Fear, memory and brain exploration

A largely unknown region of the brain, the zona incerta, could hold the key to how we control our fears

Deep in the base of your brain is an area of grey matter we know barely anything about. We don’t know what it does, or what it is for, and science has simply named it the zona incerta – the unknown zone.

But we do know that it is important because a lot of our neuron (nerve cell) circuitry runs through it, extending all over the brain and down the spinal cord.

We also know that this region of the brain appears to be involved with cognition, learning and memory. And it may be crucial in how we learn to control one of our strongest of emotions – fear.

The zona incerta region in the middle of the brain is largely unexplored. Picture: Getty Images

Learning and memory are fundamental aspects of who we are, allowing us to shape our behaviour to suit the changing environment around us. We have evidence that the zona incerta plays an important role in this by helping to update our memories.

For example, traumatic events imprinted in our memories can trigger responses like fear and anxiety when these memories resurface. Eventually we can learn that the memory is simply that – a memory – and there is no reason to be fearful or anxious. It appears that the zona incerta is involved in the process in which we learn to put these stressful memories aside.

Better understanding the zona incerta could potentially help in the development of future treatments for mental health disorders like as anxiety and post-traumatic stress disorder (PTSD).

Understanding how we learn to express and control fear and anxiety in response to changes in the environment will not only help us understand normal behaviour, but also help us understand how such disorders develop and persist.

The zona incerta is a narrow structure below the thalamus in the middle of the brain, above the brain stem.

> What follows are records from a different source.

/-- Registers of the DMA window. -/
def regsDma : List RegRow :=
  [ ⟨0x300000, [], [⟨1, 1, .rw, 1⟩, ⟨0, 0, .rw, 1⟩], true⟩, -- DMA_CTL
    ⟨0x300004, [], [⟨31, 0, .ro, 0⟩], false⟩, -- DMA_BUSY_LO
    ⟨0x300008, [], [⟨31, 0, .ro, 0⟩], false⟩, -- DMA_BUSY_HI
    ⟨0x30000C, [], [⟨1, 1, .w1c, 0⟩, ⟨0, 0, .w1c, 0⟩], false⟩, -- DMA_INT_STATUS
    ⟨0x300010, [], [⟨1, 0, .rw, 0⟩], false⟩, -- DMA_INT_ENABLE
    ⟨0x300100, [(16, 0x10)], [⟨1, 1, .rw, 0⟩, ⟨0, 0, .rw, 0⟩], false⟩, -- DMA_TMRt_CTL
    ⟨0x300104, [(16, 0x10)], [⟨31, 0, .rw, 0x3E8⟩], false⟩, -- DMA_TMRt_PERIOD
    ⟨0x300108, [(16, 0x10)], [⟨31, 0, .ro, 0⟩], false⟩, -- DMA_TMRt_LEFT
    ⟨0x301000, [(64, 0x40)], [⟨31, 6, .rw, 0⟩], true⟩, -- DMA_CHc_CTX_LO
    ⟨0x301004, [(64, 0x40)], [⟨15, 0, .rw, 0⟩], true⟩, -- DMA_CHc_CTX_HI
    ⟨0x301008, [(64, 0x40)], [⟨31, 0, .wo, 0⟩], false⟩, -- DMA_CHc_DOORBELL
    ⟨0x30100C, [(64, 0x40)], [⟨15, 0, .rw, 0⟩], false⟩, -- DMA_CHc_CHEAD
    ⟨0x301010, [(64, 0x40)], [⟨1, 1, .wo, 0⟩, ⟨0, 0, .rw, 0⟩], true⟩, -- DMA_CHc_CTL
    ⟨0x301014, [(64, 0x40)], [⟨31, 31, .ro, 0⟩, ⟨15, 0, .ro, 0⟩], false⟩, -- DMA_CHc_STATUS
    ⟨0x301018, [(64, 0x40)], [⟨13, 8, .rw, 0⟩, ⟨5, 4, .rw, 0⟩, ⟨1, 0, .rw, 0⟩], true⟩, -- DMA_CHc_CFG
    ⟨0x30101C, [(64, 0x40)], [⟨31, 31, .w1c, 0⟩, ⟨7, 0, .ro, 0⟩], false⟩, -- DMA_CHc_TRIGS
    ⟨0x301020, [(64, 0x40)], [⟨31, 0, .ro, 0⟩], false⟩, -- DMA_CHc_BYTES_LO
    ⟨0x301024, [(64, 0x40)], [⟨31, 0, .ro, 0⟩], false⟩, -- DMA_CHc_BYTES_HI
    ⟨0x302000, [(64, 0x20)], [⟨31, 0, .rw, 0⟩], false⟩, -- DMA_CHc_REG_SRC_LO
    ⟨0x302004, [(64, 0x20)], [⟨31, 0, .rw, 0⟩], false⟩, -- DMA_CHc_REG_SRC_HI
    ⟨0x302008, [(64, 0x20)], [⟨31, 0, .rw, 0⟩], false⟩, -- DMA_CHc_REG_DST_LO
    ⟨0x30200C, [(64, 0x20)], [⟨31, 0, .rw, 0⟩], false⟩, -- DMA_CHc_REG_DST_HI
    ⟨0x302010, [(64, 0x20)], [⟨31, 0, .rw, 0⟩], false⟩, -- DMA_CHc_REG_COUNT
    ⟨0x302014, [(64, 0x20)], [⟨31, 31, .wo, 0⟩, ⟨22, 16, .rw, 0⟩, ⟨1, 1, .rw, 0⟩, ⟨0, 0, .rw, 0⟩], false⟩, -- DMA_CHc_REG_CTL
    ⟨0x302018, [(64, 0x20)], [⟨31, 31, .ro, 0⟩, ⟨30, 30, .w1c, 0⟩, ⟨15, 0, .ro, 0⟩], false⟩] -- DMA_CHc_REG_STATUS

/-- Registers of the HDS window (part 0). -/
def regsHds0 : List RegRow :=
  [ ⟨0x200000, [], [⟨0, 0, .rw, 0⟩], true⟩, -- HDS_CTL
    ⟨0x200004, [], [⟨31, 31, .w1c, 0⟩, ⟨10, 0, .ro, 0⟩], false⟩, -- HDS_STATUS
    ⟨0x200008, [], [⟨31, 19, .rw, 0⟩], true⟩, -- HDS_THR_BASE_LO
    ⟨0x20000C, [], [⟨15, 0, .rw, 0⟩], true⟩, -- HDS_THR_BASE_HI
    ⟨0x200010, [], [⟨31, 20, .rw, 0⟩], true⟩, -- HDS_INBOX_BASE_LO
    ⟨0x200014, [], [⟨15, 0, .rw, 0⟩], true⟩, -- HDS_INBOX_BASE_HI
    ⟨0x200018, [], [⟨4, 0, .rw, 0x10⟩], true⟩, -- HDS_SVC_PRIO
    ⟨0x20001C, [], [⟨31, 0, .w1c, 0⟩], false⟩, -- HDS_SPAWN_FULL
    ⟨0x200020, [], [⟨0, 0, .w1c, 0⟩], false⟩, -- HDS_INT_STATUS
    ⟨0x200024, [], [⟨0, 0, .rw, 0⟩], false⟩, -- HDS_INT_ENABLE
    ⟨0x200040, [(16, 8)], [⟨31, 30, .ro, 0⟩, ⟨25, 16, .ro, 0⟩, ⟨5, 5, .ro, 0⟩, ⟨4, 0, .ro, 0⟩], false⟩, -- HDS_COREc_STATUS
    ⟨0x200044, [(16, 8)], [⟨0, 0, .wo, 0⟩], true⟩, -- HDS_COREc_CTL
    ⟨0x201000, [(17, 0x20)], [⟨31, 31, .wo, 0⟩, ⟨25, 16, .rw, 0⟩, ⟨12, 8, .rw, 0⟩, ⟨3, 0, .rw, 0⟩], false⟩, -- HDS_SLOTs_CMD
    ⟨0x201004, [(17, 0x20)], [⟨31, 0, .rw, 0⟩], false⟩, -- HDS_SLOTs_ARG_LO
    ⟨0x201008, [(17, 0x20)], [⟨31, 0, .rw, 0⟩], false⟩, -- HDS_SLOTs_ARG_HI
    ⟨0x20100C, [(17, 0x20)], [⟨31, 31, .ro, 0⟩, ⟨15, 0, .ro, 0⟩], false⟩, -- HDS_SLOTs_STATUS
    ⟨0x202000, [(1024, 4)], [⟨15, 0, .ro, 0⟩], false⟩, -- HDS_EVTe
    ⟨0x203000, [(256, 4)], [⟨31, 0, .w1c, 0⟩], false⟩, -- HDS_INBOX_PENDi
    ⟨0x204000, [(1024, 4)], [⟨31, 29, .ro, 0⟩, ⟨25, 16, .ro, 0⟩, ⟨4, 0, .ro, 0⟩], false⟩, -- HDS_THRt_STATE
    ⟨0x208000, [(64, 0x200), (16, 0x20)], [⟨31, 12, .rw, 0⟩], true⟩, -- HDS_WSETs_WINw_PBASE_LO
    ⟨0x208004, [(64, 0x200), (16, 0x20)], [⟨15, 0, .rw, 0⟩], true⟩, -- HDS_WSETs_WINw_PBASE_HI
    ⟨0x208008, [(64, 0x200), (16, 0x20)], [⟨31, 12, .rw, 0⟩], true⟩, -- HDS_WSETs_WINw_PLIM_LO
    ⟨0x20800C, [(64, 0x200), (16, 0x20)], [⟨15, 0, .rw, 0⟩], true⟩, -- HDS_WSETs_WINw_PLIM_HI
    ⟨0x208010, [(64, 0x200), (16, 0x20)], [⟨31, 12, .rw, 0⟩], true⟩, -- HDS_WSETs_WINw_DBASE_LO
    ⟨0x208014, [(64, 0x200), (16, 0x20)], [⟨15, 0, .rw, 0⟩], true⟩] -- HDS_WSETs_WINw_DBASE_HI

One of the reasons why it has been so under-explored is that the zona incerta is small, and hard to distinguish from the brain regions around it – there are no obvious landmarks that delineate it.

It is also host to many different groups of neurons, including a group of dopamine-producing cells that are a promising therapeutic target for Parkinsons disease – dopamine is a hormone that controls movement and motivation.

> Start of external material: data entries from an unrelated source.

-- ==== Sys2Proof/Machine/Hbm.lean ====
section
/-! DEFINITION. Local HBM below the system cache: where a granule lives (R27, R28, R318 to R320), and what a controller does
with a read or write of a burst (R327 to R329), with mirror windows around it (R335, R336). -/

namespace Sys2Proof.Machine

/-- 1 GiB. -/
def gib : Nat := 2 ^ 30

/-- The channel of R27. -/
def r27Channel (dpa : Nat) : Nat := bits dpa 13 8 ^^^ bits dpa 19 14

/-- Enabled affinity block `n` holds the DPA (R28). -/
def State.inAffinity (s : State) (n dpa : Nat) : Bool :=
  let w := Reg.GLB_AFF n
  s.bit w 31 && decide (4 * gib * s.fld w 7 0 ≤ dpa) && decide (dpa < 4 * gib * (s.fld w 7 0 + s.fld w 15 8))

/-- The stack an enabled affinity block keeps the DPA on (R28). -/
def State.affinityStack (s : State) (dpa : Nat) : Option Nat :=
  match (List.range 8).find? (fun n => s.inAffinity n dpa) with
  | some n => some ((dpa - 4 * gib * s.fld (Reg.GLB_AFF n) 7 0) / (gib * s.fld (Reg.GLB_AFF n) 15 8))
  | none => none

/-- The channel of R28 inside quarter `k`. -/
def r28Channel (k dpa : Nat) : Nat := 16 * k + (bits dpa 11 8 ^^^ bits dpa 15 12)

/-- Enabled mirror window `m` has the DPA in the range that starts at field `hi..lo` of its CFG (R319). -/
def State.inMirror (s : State) (m hi lo dpa : Nat) : Bool :=
  let w := Reg.GLB_MIR_CFG m
  s.bit w 31 && decide (gib * s.fld w hi lo ≤ dpa) && decide (dpa < gib * (s.fld w hi lo + s.fld w 23 16))

/-- The mirror window whose primary range holds the DPA. -/
def State.primaryWindow (s : State) (dpa : Nat) : Option Nat := (List.range 8).find? (fun m => s.inMirror m 7 0 dpa)

/-- The mirror window whose copy range holds the DPA. -/
def State.copyWindow (s : State) (dpa : Nat) : Option Nat := (List.range 8).find? (fun m => s.inMirror m 15 8 dpa)

/-- The home channel by rules 1 and 2 of R318. -/
def State.plainHome (s : State) (dpa : Nat) : Nat :=
  match s.affinityStack dpa with
  | some k => r28Channel k dpa
  | none => r27Channel dpa

/-- The primary address a copy address of window `m` mirrors (R319). -/
def State.primaryOf (s : State) (m dpa : Nat) : Nat :=
  gib * s.fld (Reg.GLB_MIR_CFG m) 7 0 + (dpa - gib * s.fld (Reg.GLB_MIR_CFG m) 15 8)

/-- The copy address of a primary address of window `m` (R319). -/
def State.copyOf (s : State) (m dpa : Nat) : Nat :=
  gib * s.fld (Reg.GLB_MIR_CFG m) 15 8 + (dpa - gib * s.fld (Reg.GLB_MIR_CFG m) 7 0)

/-- The home channel h(y) of R318. -/
def State.home (s : State) (dpa : Nat) : Nat :=
  match s.copyWindow dpa with
  | some m => s.plainHome (s.primaryOf m dpa) ^^^ 0x20
  | none => s.plainHome dpa

/-- Channel `c` is retired (R339). -/
def State.retired (s : State) (c : Nat) : Bool := (s.rd64 Reg.GLB_HBM_RETIRED_LO).testBit c

/-- The number of retired channels among those from `a` on, `n` of them. -/
def State.retiredCount (s : State) (a n : Nat) : Nat := ((rangeFrom a n).filter s.retired).length

/-- The limit L of R320 in bytes. -/
def State.hbmLimit (s : State) : Nat := 2 ^ 29 * s.fld Reg.GLB_HBM_LIMIT 7 0

/-- The granules of the 1 GiB span `g` whose home channel is retired: every 4 KiB of an affinity quarter and every 16 KiB of
any other span holds each of its channels once (R320). -/
def State.retiredInSpan (s : State) (g : Nat) : Nat :=
  match s.affinityStack (gib * g) with
  | some k => 2 ^ 18 * s.retiredCount (16 * k) 16
  | none => 2 ^ 16 * s.retiredCount 0 64

/-- The granules below `dpa` inside its own span whose home channel is retired. -/
def State.retiredInPart (s : State) (dpa : Nat) : Nat :=
  let o := dpa % gib
  let (group, per) : Nat × Nat :=
    match s.affinityStack dpa with
    | some k => (4096, s.retiredCount (16 * k) 16)
    | none => (16384, s.retiredCount 0 64)
  let start := dpa - o % group
  o / group * per
    + ((List.range (o % group / 256)).filter (fun j => s.retired (s.home (start + 256 * j)))).length

/-- The number of granules below `dpa` whose home channel is retired (R320). -/
def State.retiredBelow (s : State) (dpa : Nat) : Nat :=
  ((List.range (dpa / gib)).map s.retiredInSpan).foldl (· + ·) 0 + s.retiredInPart dpa

/-- The `n`-th granule, in ascending order, of the range from L up whose R27 channel is in service (R320). -/
def State.bandGranule (s : State) (n : Nat) : Nat :=
  let per := 64 - s.retiredCount 0 64
  let start := s.hbmLimit + 16384 * (n / per)
  let inService := (List.range 64).filter (fun j => !s.retired (r27Channel (start + 256 * j)))
  start + 256 * inService.getD (n % per) 0

/-- The storage address of a byte of local HBM: its own while its home channel is in service, else the one R320 gives. -/
def State.storage (s : State) (dpa : Nat) : Nat :=
  if s.retired (s.home dpa) then s.bandGranule (s.retiredBelow (dpa - dpa % 256)) + dpa % 256 else dpa

/-- The controller that stores a byte of local HBM. -/
def State.controller (s : State) (dpa : Nat) : Nat :=
  if s.retired (s.home dpa) then r27Channel (s.storage dpa) else s.home dpa

/-- What unlisted memory reads as: a byte of the newest undefined range that covers it, else 0 (DESIGN CHOICE, see
assumption 2). -/
def memDefault : List (Nat × Nat × Nat) → Nat → Byte
  | [], _ => 0
  | (lo, hi, n) :: r, a => if lo ≤ a && a < hi then Config.haze n a else memDefault r a

/-- Bytes of the flat store of HBM storage, benches and keep store. -/
def State.bytes (s : State) (a k : Nat) : List Byte := FMap.bytes (memDefault s.haze) s.mem a k

/-- Bytes put into the flat store. -/
def State.putBytes (s : State) (a : Nat) (bs : List Byte) : State :=
  { s with mem := FMap.store (memDefault s.haze) s.mem a bs }

/-- The stored bytes of the flat store from `a` to below `b` become undefined. -/
def State.blur (s : State) (a b : Nat) : State :=
  { s with
    mem := FMap.keep s.mem (fun k _ => !(decide (a ≤ k) && decide (k < b)))
    haze := (a, b, s.fresh) :: s.haze
    fresh := s.fresh + 1 }

/-- What unlisted poison marks read as: set in the band of local HBM that retirements have poisoned (R333). -/
def markDefault (start g : Nat) : Bool := decide (start ≤ g) && decide (g < 0x60000000)

/-- The poison mark of granule `g`. -/
def State.mark (s : State) (g : Nat) : Bool := FMap.get (markDefault s.poisonFrom) s.poison g

/-- The poison mark of granule `g` becomes `p`. -/
def State.setMark (s : State) (g : Nat) (p : Bool) : State :=
  { s with poison := FMap.set (markDefault s.poisonFrom) s.poison g p }

/-- The poison mark of the granule of address `a`. -/
def State.poisoned (s : State) (a : Nat) : Bool := s.mark (a / 64)

/-- The poison mark of the granule of address `a` becomes `p`. -/
def State.setPoison (s : State) (a : Nat) (p : Bool) : State := s.setMark (a / 64) p

/-- The condition of the array cells of a burst. -/
def State.cells (s : State) (a : Nat) : Ecc := FMap.get (fun _ => Ecc.clean) s.array (a / 64)

/-- The condition of the array cells of a burst becomes `e`. -/
def State.setCells (s : State) (a : Nat) (e : Ecc) : State :=
  { s with array := FMap.set (fun _ => Ecc.clean) s.array (a / 64) e }

/-- The state of controller `n`: 0 in service, 1 frozen, 2 retired (R340). -/
def State.mcState (s : State) (n : Nat) : Nat := s.fld (Reg.MC_STATUS n) 31 30

/-- What a read or write of memory answers: status, bytes, and whether they are poisoned. -/
structure MemAnswer where
  status : Nat
  data : List Byte
  poison : Bool
  deriving DecidableEq, Repr

/-- An answer without data. -/
def MemAnswer.stop (st : Nat) : MemAnswer := ⟨st, [], false⟩

/-- A report of controller `n` on the burst at `dpa` (R327). -/
def State.mcReport (s : State) (n m dpa status sev : Nat) : State :=
  s.report
    { status := status, target := Tgt.channel n, severity := sev, master := m, address := dpa, tag := 0xFFFF,
      detail := (Config.burstLocation (s.storage dpa / 64)).toNat }

/-- A report of the request of master `m` that finds controller `n` frozen (R328). -/
def State.frozenReport (s : State) (n m dpa : Nat) : State := s.mcReport n m dpa St.channelFrozen 2

/-- The requests queued at controller `n` complete with CHANNEL_FROZEN and are not performed; those of a mirror window wait for its
other side (R328, R336). -/
def State.failWaiting (s : State) (n : Nat) : State :=
  let gone (w : McWait) : Bool := w.mc = n && (s.primaryWindow w.req.dpa).isNone
  (s.mcWaiting.filter gone).foldl (fun s w => s.frozenReport n w.req.master w.req.dpa)
    { s with mcWaiting := s.mcWaiting.filter (fun w => !gone w) }

/-- Controller `n` freezes on the burst at `dpa` (R328); `kind` is 0 read, 1 partial-write read, 2 scrub. -/
def State.freezeController (s : State) (n m dpa kind : Nat) : State :=
  let loc := (Config.burstLocation (s.storage dpa / 64)).toNat
  let s := s.count (Reg.MC_UE_COUNT n) 31 0 1
  let s := s.wr64 (Reg.MC_CAP_DPA_LO n) dpa
  let s := s.wr (Reg.MC_CAP_LOC n) (BitVec.ofNat 32 loc)
  let s := s.wr (Reg.MC_CAP_INFO n)
    (BitVec.ofNat 32 (2 ^ 20 * m + 2 ^ 18 * kind + 2 ^ 17 + ((Config.syndrome s.fresh).toNat + 1)))
  let s := { s with fresh := s.fresh + 1 }
  let s := s.setFld (Reg.MC_STATUS n) 31 30 1
  let s := s.raise (Reg.MC_INT_STATUS n) 1
  (s.mcReport n m dpa St.poisonedData 4).failWaiting n

/-- A request answered by a frozen controller (R328). -/
def State.frozenAnswer (s : State) (n m dpa : Nat) : MemAnswer × State :=
  (MemAnswer.stop St.channelFrozen, s.frozenReport n m dpa)

/-- Controller `n` reads the burst at `dpa` (64-byte aligned) for master `m` (R327). -/
def State.mcRead (s : State) (n m dpa kind : Nat) : MemAnswer × State :=
  if s.mcState n = 1 then s.frozenAnswer n m dpa
  else
    let a := s.storage dpa
    if s.poisoned a then (⟨St.ok, s.bytes a 64, true⟩, s)
    else
      match s.cells a with
      | .clean => (⟨St.ok, s.bytes a 64, false⟩, s)
      | .corrected => (⟨St.ok, s.bytes a 64, false⟩, (s.count (Reg.MC_CE_COUNT n) 31 0 1).mcReport n m dpa St.ok 0)
      | .transient =>
        let s := s.setCells a .clean
        let s := s.count (Reg.MC_TRANSIENT_COUNT n) 31 0 1
        let s := s.raise (Reg.MC_INT_STATUS n) 0
        (⟨St.ok, s.bytes a 64, false⟩, s.mcReport n m dpa St.ok 1)
      | .uncorrectable => (⟨St.ok, s.bytes a 64, true⟩, s.freezeController n m dpa kind)

/-- Controller `n` writes `data` at offset `o` of the burst at `dpa`, marked poisoned by `p` (R329, R41). -/
def State.mcWrite (s : State) (n m dpa o : Nat) (data : List Byte) (p : Bool) : Nat × State :=
  if s.mcState n = 1 then
    let (a, s) := s.frozenAnswer n m dpa
    (a.status, s)
  else
    let a := s.storage dpa
    if o = 0 && data.length ≥ 64 then
      (St.ok, ((s.putBytes a (data.take 64)).setPoison a p).setCells a .clean)
    else
      let (r, s) := s.mcRead n m dpa 1
      if s.mcState n = 1 then
        let (a, s) := s.frozenAnswer n m dpa
        (a.status, s)
      else
        (St.ok, ((s.putBytes (a + o) data).setPoison a (r.poison || p)).setCells a .clean)

/-- A request meets a granule whose storage a running retirement changes (R333). -/
def State.moving (s : State) (dpa : Nat) : Bool :=
  s.bit Reg.GLB_HBM_RETIRE_CMD 30 && !s.retireWaits &&
    (s.retired (s.home dpa) || s.home dpa == s.fld Reg.GLB_HBM_RETIRE_CMD 21 16
      || decide (s.hbmLimit ≤ dpa + 3 * 2 ^ 29))

/-- The channel of a mirror side is frozen or in the window's degraded mask (R336), or its storage is just being moved. -/
def State.sideOut (s : State) (m dpa : Nat) : Bool :=
  s.moving dpa || s.mcState (s.controller dpa) = 1 || (s.rd64 (Reg.GLB_MIR_DEG_LO m)).testBit (s.home dpa)

/-- A channel joins the window's degraded mask (R336). -/
def State.degrade (s : State) (m dpa : Nat) : State :=
  let mask := s.rd64 (Reg.GLB_MIR_DEG_LO m)
  (s.wr64 (Reg.GLB_MIR_DEG_LO m) (setBits mask (s.home dpa) (s.home dpa) 1)).setFld (Reg.GLB_MIR_CTL m) 0 0 1

/-- A read of one side of a mirror window that fails takes the other; good data found there also mends the failed side
(R336). -/
def State.mirrorRead (s : State) (w m first other : Nat) (kind : Nat) : MemAnswer × State :=
  let (a, s) :=
    if s.sideOut w first then (⟨St.ok, [], true⟩, s) else s.mcRead (s.controller first) m first kind
  if a.status = St.ok && !a.poison then (a, s)
  else if s.sideOut w other then (⟨St.ok, List.replicate 64 0, true⟩, s)
  else
    let (b, s) := s.mcRead (s.controller other) m other kind
    if b.status = St.ok && !b.poison then
      (b, if s.sideOut w first then s else (s.mcWrite (s.controller first) m first 0 b.data false).2)
    else (⟨St.ok, List.replicate 64 0, true⟩, s)

/-- A write of one side of a mirror window: performed, or skipped with its channel added to the mask (R336). -/
def State.mirrorWriteSide (s : State) (w m dpa o : Nat) (data : List Byte) (p : Bool) : Bool × State :=
  if s.moving dpa then (false, s)
  else if s.sideOut w dpa then (false, s.degrade w dpa)
  else
    let (st, s) := s.mcWrite (s.controller dpa) m dpa o data p
    if st = St.ok then (true, s) else (false, s.degrade w dpa)

/-- A read of the burst at `dpa` below the system cache; past the limit there is none (R25, R320). -/
def State.burstRead (s : State) (m dpa : Nat) : MemAnswer × State :=
  if s.hbmLimit ≤ dpa then (MemAnswer.stop St.accessDenied, s.unmapped m dpa)
  else if s.moving dpa then (MemAnswer.stop St.channelRetired, s)
  else
    match s.primaryWindow dpa with
    | some w => s.mirrorRead w m dpa (s.copyOf w dpa) 0
    | none => s.mcRead (s.controller dpa) m dpa 0

/-- A write into the burst at `dpa` below the system cache; past the limit, as that of a line which a retirement has left above it, it is
refused (R25, R320). -/
def State.burstWrite (s : State) (m dpa o : Nat) (data : List Byte) (p : Bool) : Nat × State :=
  if s.hbmLimit ≤ dpa then (St.accessDenied, s.unmapped m dpa)
  else if s.moving dpa then (St.channelRetired, s)
  else
    match s.primaryWindow dpa with
    | some w =>
      let (a, s) := s.mirrorWriteSide w m dpa o data p
      let (b, s) := s.mirrorWriteSide w m (s.copyOf w dpa) o data p
      (if a || b then St.ok else St.channelFrozen, s)
    | none => s.mcWrite (s.controller dpa) m dpa o data p

end Sys2Proof.Machine
end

Two-photon micrograph showing neurons from a cortical brain slice. Picture: Profesor M. Hausser/UCL/Wellcome Collection

But these highly diverse groups of cells are difficult to monitor when they are all clustered in the zona incerta, making it difficult to isolate which neurons are performing which function.

However, modern genetic tools are allowing researchers to control selected neurons and isolate small groups to see what they are doing. These tools include chemogenetics that use chemicals to take control of the receptors on neurons that receive signals, and cre-lox recombination that uses enzymes to control neuron genes.

There is now emerging research looking at the role of different cell-types in the zona incerta in cognition and motivated behaviour. We know that the zona incerta receives inputs from different regions of the brain, including the amygdala where emotional memories (like fear) are formed

It also projects to other regions that are important for expressing fear, including the periacqueductal grey region in the midbrain – at the top of the brain stem.

This led us to think that the zona incerta might modulate whether a fear memory is expressed – causing physical response like stress – or is inhibited (controlled).

In an unpublished pilot study we tested this by observing how mice eventually learn to suppress a fear that is no longer real.

To understand the drivers of this learning we used chemogenetics to control neurons inside the zona incerta. We found that when we activated specific neurons it was easier for the animal to suppress a learned fear response, helping it to instead relearn and remember that the previous threat was now safe.

A photomicrograph depicting coronal sections of a mouse brain, with particular groups of neurons shown in fluorescent green. Picture: Supplied

By using these different genetic techniques we can now start to isolate the characteristics of distinct populations of neurons in the zona incerta, and build up a picture of all the different functions that might be carried out by this region.

We can then trace these different nerve pathways of the zona incerta to see the other regions of the brain and spinal cord that zona incerta is communicating with. We will use calcium imaging – allowing us to visualise the activity of specific groups of neurons at specific time points – to work out exactly when and where these cells are activated during the learning process.

Finally, we will manipulate activity in these pathways to identify which ones are important for switching on the fear response, and which ones are important for inhibiting it.

Our automatic fear responses can be crucial in keeping us safe in dangerous situations, allowing us to act without thinking. But dangerous situations can also demand that we stay calm and think through a course of action rather than panic.

And when we’ve had a traumatic experience, we don’t want to be re-living it, feeling stress and jumping at shadows. As the hero in Frank Herbert’s science fiction classic Dune says, ‘fear is the mind killer.’

The zona incerta may eventually tell us the mechanisms by which our minds can kill fear instead.

Professor Lawrence, Dr Perry and their team have been awarded a Discovery Project grant from the Australian Research Council to further explore the zona incerta.